Friedel transition in a modified XY model

TL;DR

This paper investigates a modified three-dimensional XY model with anisotropic coupling, revealing a Friedel transition characterized by two phase transitions, including a Kosterlitz-Thouless transition and a transition to three-dimensional coherence.

Contribution

It demonstrates the existence of a Friedel transition in a specific class of anisotropic XY models with modified interlayer coupling.

Findings

Two phase transitions identified: Kosterlitz-Thouless and 3D coherence transition.

Friedel transition occurs only with modified interlayer coupling.

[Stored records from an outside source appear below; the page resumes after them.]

-- ==== Sys2Proof/Machine/Transport.lean ====
section
/-!
DEFINITION. The Glolys Transport as the meanings share it: the header, routes, flows, acknowledgement, refusal,
violations and quarantine (R566 to R600, R861 to R863).
-/

namespace Sys2Proof

/-! ### The header (R581) -/

abbrev Frame.version (f : Frame) : Nat := fieldNat f.w0 63 56
abbrev Frame.op (f : Frame) : Nat := fieldNat f.w0 55 48
abbrev Frame.ackv (f : Frame) : Bool := bitAt f.w0 47
abbrev Frame.unseq (f : Frame) : Bool := bitAt f.w0 46
abbrev Frame.first (f : Frame) : Bool := bitAt f.w0 44
abbrev Frame.src (f : Frame) : Nat := fieldNat f.w0 31 16
abbrev Frame.dst (f : Frame) : Nat := fieldNat f.w0 15 0
abbrev Frame.epoch (f : Frame) : Nat := fieldNat f.w1 63 48
abbrev Frame.sepoch (f : Frame) : Nat := fieldNat f.w1 47 32
abbrev Frame.window (f : Frame) : Nat := fieldNat f.w1 31 20
abbrev Frame.context (f : Frame) : Nat := fieldNat f.w1 19 14
abbrev Frame.kind (f : Frame) : Nat := fieldNat f.w1 13 12
abbrev Frame.tag (f : Frame) : Nat := fieldNat f.w1 11 0
abbrev Frame.seq (f : Frame) : Nat := fieldNat f.w2 63 32
abbrev Frame.ack (f : Frame) : Nat := fieldNat f.w2 31 0
abbrev Frame.offset (f : Frame) : Nat := fieldNat f.w3 63 16
abbrev Frame.length (f : Frame) : Nat := fieldNat f.w3 15 0

/-- Payload word `i`, most significant byte first (R13). -/
def Frame.word (f : Frame) (i : Nat) : Nat := beNat ((f.payload.drop (8 * i)).take 8)

/-- Opcodes (R582). -/
abbrev opWrite : Nat := 0x01
abbrev opReadReq : Nat := 0x02
abbrev opReadRsp : Nat := 0x03
abbrev opAtomic : Nat := 0x04
abbrev opAtomicRsp : Nat := 0x05
abbrev opXadd : Nat := 0x06
abbrev opAck : Nat := 0x10
abbrev opNak : Nat := 0x11
abbrev opHeartbeat : Nat := 0x12
abbrev opBsx : Nat := 0x13
abbrev opCtrl : Nat := 0x14
abbrev opColl : Nat := 0x15

/-- Bytes of header and payload (R699, R705, R801). -/
def Frame.bytes (f : Frame) : Nat := 32 + f.payload.length

/-- A frame with its place in the flow entered: SEQ, FIRST on SEQ 0, and TAG from SEQ on a request (R581, R584, R591). -/
def Frame.numbered (f : Frame) (seq : Nat) (request : Bool) : Frame :=
  { f with
    w0 := if seq = 0 then f.w0 ||| BitVec.ofNat 64 (2 ^ 44) else f.w0,
    w1 := if request then (f.w1 &&& ~~~ 0xFFF) ||| BitVec.ofNat 64 (seq % 4096) else f.w1,
    w2 := BitVec.ofNat 64 (placed seq 32) }

/-- The ACK that is owed on the reverse flow rides in the frame (R587). -/
def Frame.withAck (f : Frame) (n : Nat) : Frame :=
  { f with w0 := f.w0 ||| BitVec.ofNat 64 (2 ^ 47), w2 := (f.w2 &&& ~~~ 0xFFFFFFFF) ||| BitVec.ofNat 64 n }

/-- The frame marked as retransmitted (R589). -/
def Frame.retx (f : Frame) : Frame := { f with w0 := f.w0 ||| BitVec.ofNat 64 (2 ^ 45) }

/-- Responses carry their request's TAG (R581). -/
def Frame.isResponse (f : Frame) : Bool := f.op == opReadRsp || f.op == opAtomicRsp

end Sys2Proof

namespace Sys2Proof.Machine

/-- Flow kinds (R581). -/
abbrev kTie : Nat := 0
abbrev kCtrl : Nat := 1
abbrev kColl : Nat := 2
abbrev kBulk : Nat := 3

/-- The fields of a header that a sender chooses. -/
structure Head where
  op : Nat
  ackv : Bool := false
  unseq : Bool := false
  retx : Bool := false
  first : Bool := false
  src : Nat
  dst : Nat
  epoch : Nat
  sepoch : Nat
  window : Nat := 0
  context : Nat := 0
  kind : Nat
  tag : Nat := 0
  seq : Nat := 0
  ack : Nat := 0
  offset : Nat := 0
  length : Nat := 0
deriving DecidableEq, Repr

/-- A frame with the given header and payload (R581). -/
def Head.frame (h : Head) (payload : List Byte) : Frame where
  w0 := BitVec.ofNat 64 (placed 1 56 + placed h.op 48 + placed (flagNat h.ackv) 47 + placed (flagNat h.unseq) 46
    + placed (flagNat h.retx) 45 + placed (flagNat h.first) 44 + placed h.src 16 + h.dst)
  w1 := BitVec.ofNat 64 (placed h.epoch 48 + placed h.sepoch 32 + placed h.window 20 + placed h.context 14
    + placed h.kind 12 + h.tag % 4096)
  w2 := BitVec.ofNat 64 (placed h.seq 32 + h.ack)
  w3 := BitVec.ofNat 64 (placed h.offset 16 + h.length)
  payload := payload

/-- A payload of 64-bit words, most significant byte first (R13). -/
def wordsPayload (ws : List Nat) : List Byte := (ws.map (beBytes 8)).flatten

/-! ### Epochs and routes (R571 to R577) -/

/-- PLAT_POS (R571). -/
def FabricState.platPos (f : FabricState) : Nat :=
  placed f.hall 32 + placed f.row 24 + placed f.rack 16 + placed f.slot 8 + f.device

/-- Epoch `a` is newer than epoch `b` (R573, R863). -/
def newerEpoch (a b : Nat) : Bool :=
  decide (a ≠ 0) && decide (b ≠ 0) && decide (1 ≤ (a + 65535 - b) % 65535) && decide ((a + 65535 - b) % 65535 ≤ 32767)

/-- The epoch known for a node (R575); its own for this device's. -/
def State.epochOf (s : State) (node : Nat) : Nat :=
  if node = s.fab.node ∧ s.fab.epoch ≠ 0 then s.fab.epoch
  else ((s.fab.epochs.find? fun e => e.1 == node).map (·.2)).getD 0

/-- The route word of a node (R575, R576). -/
def State.routeOf (s : State) (node : Nat) : Word :=
  ((s.fab.routes.find? fun e => e.1 == node).map (·.2)).getD 0

/-- A list of pairs with another value at a key. -/
def assocPut {α : Type} (l : List (Nat × α)) (k : Nat) (v : α) : List (Nat × α) :=
  (k, v) :: l.filter fun e => e.1 != k

/-- A port may carry frames (R577). -/
def State.portUsable (s : State) (p : Nat) : Bool := (s.port p).st == .up && !(s.port p).quar

/-- The port set of a node: the ports of PORTS (R576). -/
def State.routePorts (s : State) (node : Nat) : List Nat :=
  (List.range 32).filter fun p => (s.routeOf node).getLsbD p

/-- The node is marked unreachable (R575). -/
def State.unreachable (s : State) (node : Nat) : Bool := s.fab.unreachable.contains node

/-- The port for a flow's frames: the first usable one from the place that the flow's hash picks (R577, R578). -/
def State.routePort (s : State) (src dst kind ctx : Nat) : Option Nat :=
  if !(bitAt (s.routeOf dst) 63) || s.unreachable dst then none
  else
    let ps := s.routePorts dst
    let h := Config.flowHash src dst kind ctx % ps.length
    ((ps.drop h) ++ (ps.take h)).find? s.portUsable

/-! ### Sending on a port -/

/-- The fabric address of a node under a prefix (R567). -/
def fabricAddress (pfx node : Nat) : Nat := pfx * 2 ^ 64 + 0x10000 + node

/-- The MAC address of a port, or of the management port for 32 (R565, R844). -/
def portMac (p : Nat) : Nat := Config.fabMacBase % 2 ^ 48 + p

/-- The headers before the transport header of a frame on a port (R566 to R568). -/
def State.carriage (s : State) (p : Nat) (f : Frame) : Carriage :=
  if (s.port p).modeNow then
    let h := Config.flowHash f.src f.dst f.kind f.context
    .routed ((s.port p).router.map (·.1)) (portMac p) (fabricAddress s.fab.v6pfx s.fab.node) (fabricAddress s.fab.v6pfx f.dst)
      64 s.fab.dscp (h % 2 ^ 20) (0xC000 + h % 2 ^ 14) s.fab.udpPort
  else .direct 0x035A474C0001 (portMac p) s.fab.etherType

/-- Rank of a frame in the order of a port, first 0 (R580). -/
def frameRank (f : Frame) : Nat :=
  if f.op = opHeartbeat ∨ f.op = opBsx ∨ f.op = opAck ∨ f.op = opNak then 0
  else if f.kind = kCtrl then 1 else if f.kind = kColl then 2 else if f.kind = kTie then 3 else 4

/-- A frame of a port that another of a rank goes ahead of (R580). -/
def Out.after (p rank : Nat) (o : Out) : Bool :=
  match o with
  | .frame q f _ => q == p && decide (rank < frameRank f)
  | _ => false

/-- A frame takes its place among the newest `n` entries of the outbox, ahead of the frames of its port that rank after it (R580). -/
def outInsert (p rank : Nat) (x : Out) : Nat → List Out → List Out
  | 0, l => x :: l
  | _, [] => [x]
  | n + 1, y :: l =>
    if (y :: l.take n).any (Out.after p rank) then y :: outInsert p rank x n l else x :: y :: l

/-- A frame goes out, in the order of its port among those of one cycle (R580). -/
def State.emitFrame (s : State) (p : Nat) (f : Frame) : State :=
  s.setOutbox (outInsert p (frameRank f) (.frame p f (s.carriage p f)) (s.outbox.length - s.fab.sentMark) s.outbox)

/-- A frame leaves port `p` (R580, R600, R609, R801); nothing leaves a dark port, a fenced device or a quarantined port but
heartbeats. -/
def State.sendOn (s : State) (p : Nat) (f : Frame) : State :=
  let hb := f.op == opHeartbeat
  if (s.port p).st != .up || ((s.port p).quar && !hb) || (s.fab.fenced && !hb) then s
  else
    let t := (s.emitFrame p f).putPort p { s.port p with lastSent := s.mt }
    (t.count 6 f.bytes).count (48 + p / 8) f.bytes

/-- The accounting record of a context counts: from its open until step 5 of its teardown (R686, R701, R746). -/
def Context.counting (x : Context) : Bool := x.st == .opened || (x.st == .tornDown && x.ending)

/-- Fabric bytes sent for a context (R705). -/
def State.chargeTx (s : State) (c n : Nat) : State :=
  let x := s.ctx c
  if !x.counting then s
  else s.putCtx c { x with acct := { x.acct with fabTx := (x.acct.fabTx + n) % 2 ^ 64 } }

/-- Fabric bytes received for a context (R705). -/
def State.chargeRx (s : State) (c n : Nat) : State :=
  let x := s.ctx c
  if !x.counting then s
  else s.putCtx c { x with acct := { x.acct with fabRx := (x.acct.fabRx + n) % 2 ^ 64 } }

/-- The bucket of a partition at a point: stacks 0 to 15, ports 16 to 47 (R695). -/
def State.bucket (s : State) (part point : Nat) : Bucket := nth (nth s.share.buckets part []) point Bucket.unlimited

/-- The state with another bucket. -/
def State.putBucket (s : State) (part point : Nat) (b : Bucket) : State :=
  s.setShare { s.share with buckets := s.share.buckets.modify part fun l => l.set point b }

/-- A frame of a context passes its partition's regulator at port `p`, or waits in the port queue (R699). -/
def State.sendRegulated (s : State) (p ctx : Nat) (f : Frame) : State :=
  let part := (s.ctx ctx).partition
  let b := s.bucket part (16 + p)
  let s := if f.kind = kTie ∧ !f.isResponse then s.chargeTx ctx f.bytes else s
  if b.rate = 0 ∨ (f.kind ≠ kTie ∧ f.kind ≠ kBulk) ∨ f.isResponse then s.sendOn p f
  else if b.level < 5 * f.bytes ∨ s.share.waits.any (fun w => w.partition == part && w.point == 16 + p) then
    s.setShare { s.share with waits := s.share.waits ++ [⟨part, 16 + p, f.bytes, some f, 0⟩] }
  else (s.putBucket part (16 + p) { b with level := b.level - 5 * f.bytes }).sendOn p f

/-! ### Sending flows (R584 to R592, R861) -/

/-- A flow's name at its sender. -/
def SendFlow.is (fl : SendFlow) (dst kind ctx : Nat) : Bool := fl.dst == dst && fl.kind == kind && fl.ctx == ctx

/-- The sending flow of this name, if its state is held. -/
def State.sendFlow (s : State) (dst kind ctx : Nat) : Option SendFlow := s.fab.sends.find? fun f => f.is dst kind ctx

/-- The state with another sending flow of the same name. -/
def State.putSend (s : State) (fl : SendFlow) : State :=
  s.setFab { s.fab with
    sends := if s.fab.sends.any (fun g => g.is fl.dst fl.kind fl.ctx)
      then s.fab.sends.map fun g => if g.is fl.dst fl.kind fl.ctx then fl else g
      else s.fab.sends ++ [fl] }

/-- The receiving flow from a node, if its state is held. -/
def State.recvFlow (s : State) (src kind ctx : Nat) : Option RecvFlow :=
  s.fab.recvs.find? fun r => r.src == src && r.kind == kind && r.ctx == ctx

/-- The state with another receiving flow of the same name. -/
def State.putRecv (s : State) (r : RecvFlow) : State :=
  s.setFab { s.fab with
    recvs := if s.fab.recvs.any (fun g => g.src == r.src && g.kind == r.kind && g.ctx == r.ctx)
      then s.fab.recvs.map fun g => if g.src == r.src && g.kind == r.kind && g.ctx == r.ctx then r else g
      else s.fab.recvs ++ [r] }

/-- Unacknowledged frames and unanswered requests of all flows (R586). -/
def State.inFlight (s : State) : Nat :=
  (s.fab.sends.map fun f => f.unacked.length).sum + (s.xlat.tieOps.filter fun o => o.answer.isNone).length

/-- A tie read or atomic, or a read of a monument, learns the TAG that its request carries (R581). -/
def State.tagTie (s : State) (op : FlowOp) (tag : Nat) : State :=
  match op with
  | .tieRead id =>
    s.setXlat { s.xlat with tieOps := s.xlat.tieOps.map fun o => if o.id = id then { o with tag } else o }
  | .bulkRead n =>
    s.setMonu { s.monu with reads := s.monu.reads.map fun r => if r.name = n then { r with tag } else r }
  | _ => s

/-- The next frame of a flow goes out on its port, numbered, with an owed ACK (R584, R587). -/
def State.launchFrame (s : State) (fl : SendFlow) (u : Unacked) : State :=
  let seq := fl.next
  let f := u.frame.numbered seq (!u.frame.isResponse)
  let ackd := s.recvFlow fl.dst fl.kind fl.ctx
  let f := match ackd with | some r => if r.owed = 0 then f else f.withAck r.expect | none => f
  let s := match ackd with | some r => s.putRecv { r with owed := 0 } | none => s
  let port := if s.portUsable fl.port then fl.port
    else (s.routePort s.fab.node fl.dst fl.kind fl.ctx).getD fl.port
  let fl' := { fl with
    port, next := (seq + 1) % 2 ^ 32, unacked := fl.unacked ++ [{ u with seq, frame := f }], lastSent := s.mt,
    progress := if fl.unacked.isEmpty then s.mt else fl.progress }
  ((s.putSend fl').tagTie u.op (seq % 4096)).sendRegulated port fl.ctx f

/-- The header of a frame from this device to a node. -/
def State.headTo (s : State) (op dst kind ctx : Nat) : Head :=
  { op, src := s.fab.node, dst, epoch := s.epochOf dst, sepoch := s.fab.epoch, kind, context := ctx }

/-- A flow may send no further frame now: it is reset, or a limit is reached (R586, R861). -/
def State.flowHeld (s : State) (fl : SendFlow) : Bool :=
  fl.silent || decide (4096 ≤ fl.unacked.length) || decide (131072 ≤ s.inFlight)

/-- A flow's next frame goes out, or waits for room in its flow (R586, R861). -/
def State.flowPut (s : State) (fl : SendFlow) (u : Unacked) : State :=
  if s.flowHeld fl || !fl.waiting.isEmpty then s.putSend { fl with waiting := fl.waiting ++ [u] } else s.launchFrame fl u

/-- The flow of a name, a new one on port `p` where no state is held. -/
def State.flowAt (s : State) (p dst kind ctx : Nat) : SendFlow :=
  (s.sendFlow dst kind ctx).getD
    { dst, kind, ctx, port := p, next := 0, unacked := [], rounds := 0, progress := s.mt, lastSent := s.mt, silent := false,
      waiting := [], busy := none }

/-- A sequenced frame to a node; where there is no route the answer is none (R578). -/
def State.flowSend (s : State) (h : Head) (payload : List Byte) (op : FlowOp) : Option State :=
  (s.routePort s.fab.node h.dst h.kind h.context).map fun p =>
    s.flowPut (s.flowAt p h.dst h.kind h.context) ⟨0, h.frame payload, op, false⟩

/-- A flow has a port to send on (R577, R578). -/
def State.flowRouted (s : State) (fl : SendFlow) : Bool :=
  s.portUsable fl.port || (s.routePort s.fab.node fl.dst fl.kind fl.ctx).isSome

/-- Waiting frames of a flow go out while there is room (R586). -/
def State.pump : Nat → State → Nat → Nat → Nat → State
  | 0, s, _, _, _ => s
  | n + 1, s, dst, kind, ctx =>
    match s.sendFlow dst kind ctx with
    | none => s
    | some fl =>
      match fl.waiting with
      | [] => s
      | u :: rest =>
        if s.flowHeld fl then s
        else State.pump n (s.launchFrame { fl with waiting := rest } u) dst kind ctx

Layer decoupling does not happen with standard Josephson coupling.

Abstract

Weakly coupled superconducting layers are described by the three-dimensional XY model with strong coupling in two directions and weak coupling in the third direction. For the usual Josephson-type interplane coupling the coherence between the layers is lost at the same temperature as that within the layers. Thus a low-temperature layer decoupling due to a proliferation of fluxons between planes, as proposed by Friedel, does not occur in this case. However, for a modified interplane coupling there are two phase transitions, one of a Kosterlitz-Thouless type from a disordered high-temperature phase to an intermediate phase with phase coherence only parallel to the layers, the second from this effectively two-dimensional phase to a three-dimensional phase with coherence in all directions and a finite "n-state" order parameter. Thus we do find a "Friedel transition" for this special class of models.